Mature shrubs should be fertilized once per year using a slow release fertilizer; good old NPK plus micronutrients. I'd use OSMOCOTE 14-14-14. Simple and sure. Once per year should be plenty. What are you using for mulch? What kind of soil? Have you ever had a soil test? If not go get one. It will tell you what your soil has in abundance and what your soil is lacking. That is the best way to be responsible and to not take chances with fertilizer or any 'additives'. Over fertilization is a QUICK and SURE kill.

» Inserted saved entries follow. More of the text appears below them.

/-- A part of a requester's write has failed with causes (R378, R383). -/
def State.partFails (s : State) (who : Requester) (va : Word) (k : Causes) : State :=
  let data := k.data
  match who with
  | .unit u => match s.unitTask u with
    | some (c, h) => (s.cause c h k).once (.unit u)
    | none => s
  | .store u =>
    match (s.ctx u).stores with
    | w :: _ => (s.unpark who).storeFails u w (if data then 0x0B else 0x05)
    | [] => s
  | .retry u =>
    match (s.ctx u).park with
    | .parts first _ _ =>
      let s := s.unpark who
      (s.setCtx u { s.ctx u with midRef := false }).enterTrap u (if data then 0x0B else 0x05) va first
    | _ => s
  | .fabric _ a =>
    match a.source with
    | some src => ((s.unpark who).reply src false (if data then 2 else 1) [] []).serveBehind a []
    | none => s
  | .slot n =>
    let x := vget s.slots n
    { s.unpark who with slots := vset s.slots n { x with parked := x.parked.map fun w => w ||| 1 } }.once
      (.event (.reductionDeadline n) .none)
  | _ => s

/-- A parked part of a write meets its die's copy: it is made, waits again, or fails (R330, R378, R383). -/
def State.putPart (s : State) (w : Requester) (x : WritePart) : State :=
  let ag := x.agent w
  let r := s.locateOn ag true x.va x.die (x.va.toNat % 2 ^ 45) true
  match r.2 with
  | .ok (k, _) =>
    if r.1.moving k then r.1.hold k ag.who
    else
      let v := match x.put with
        | .line _ => (r.1, true)
        | _ => r.1.verifyAll [k]
      if v.2 then (v.1.propagateAt x.mark k x.data x.put).partsDone w x.va else v.1.partFails w x.va causeData
  | .wait => r.1
  | .access => r.1.partFails w x.va causeAccess
  | .data => r.1.partFails w x.va causeData

/-- An access that a REPLAY or a settle point releases is made again by its requester, once no other part of it waits. -/
def State.resume (s : State) (who : Requester) : State :=
  if s.waiting who then s
  else match who with
    | .load u seq => s.once (.event (.homeAccess (.load u seq)) .none)
    | .waita u seq => s.once (.event (.homeAccess (.waita u seq)) .none)
    | .store u => s.storesGo u
    | .retry u => if (s.ctx u).state = .parked ∧ (s.ctx u).park = .load then s.wakes u else s
    | .unit u => s.once (.unit u)
    | .part w x => s.putPart w x
    | .release c k _ => s.once (.event (.taskRelease c k) .none)
    | .entry c h => s.once (.event (.taskCompletion c h) .none)
    | .fabric i a => s.serveNext i a
    | .gone => s
    | .slot n => s.once (.event (.reductionDeadline n) .none)

/-- The docent of a requester that a step has woken, or whose access has trapped, chooses (R14). -/
def State.chooseFor (s : State) (who : Requester) : State :=
  match who.whole with
  | .retry u => s.dispatch u.core
  | _ => s

/-- Accesses are made again together, and the docents of those that they wake choose (R14). -/
def State.resumeAll (s : State) (ws : List Requester) : State := ws.foldl State.chooseFor (ws.foldl State.resume s)

/-- A parked request of another device is the first that waits of its source and plane (R346). -/
def State.firstOfSource (s : State) (a : Parked) : Bool :=
  match a.who with
  | .fabric _ b => match b.source with
    | some src => s.parked.find? (fun x => x.who.sameSource src) == some a
        && (!s.heldMoving.any fun x => x.2.sameSource src) && !s.behind.any fun x => x.who.sameSource src
    | none => true
  | _ => true

/-- Accesses that wait in a slice's input walk when it has a park entry again (R380), and writes among them when their
predecessors have left it (R316). -/
def State.wakeSlices (s : State) : State :=
  let busy (a : Parked) : Nat := (s.parked.filter fun b =>
    b.part == a.part && b.die == a.die && b.slice == a.slice && b.record.isSome).length
  let goes (a : Parked) : Bool := a.record.isNone && decide (busy a < 128) && s.firstOfSource a
    && !(a.write && s.preceded a.ag a.die a.slice)
  { s with parked := s.parked.filter fun a => !goes a }.resumeAll ((s.parked.filter goes).map Parked.who)

/-- Accesses that wait behind parked writes go on once those have been applied there, or have failed (R316, R332). -/
def State.wakeBehind (s : State) : State :=
  let goes (a : Behind) : Bool := !s.partPending a.part a.die a.block
  { s with behind := s.behind.filter fun a => !goes a }.resumeAll ((s.behind.filter goes).map Behind.who)

/-- Whatever waits for room at a walker, or behind a write, goes on when a step has made that possible (R380). -/
def State.wakeWaiting (s : State) : State := s.wakeSlices.wakeBehind

/-! ### RELOC -/

end Sys2Proof.Machine

/-- The reference of the object that a RELOC names (R269). -/
def Sys2Proof.Rec.object (r : Rec) : Nat := r.specBits 0 32 * 2 ^ 32 + r.tailBits 0 10 * 2 ^ 22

Where the heck is this 'no fertilizer' campaign coming from? Chemicals are chemicals no matter 'synthetic' or 'organic'. All the same. Free or very inexpensive soil tests can be done through your Cooperative Extension Service of your closest University. Pesticides are different. Fertilizer in no way is in the same category; herbicide, fungicide, pesticide...these kill certain forms of life that essentially got out of control because someone used a pesticide and killed off all beneficials that controlled a few organisms or their manual techniques of watering or pruning caused a problem and pesticides are a Band Aid. Fertilizer is critical chemistry plants have to have to survive. Too little is bad and a little too much is even worse. We humans strip away topsoils with some of these necessary chemicals and thus WE have to replace them. Or make your yard a parking lot of asphalt.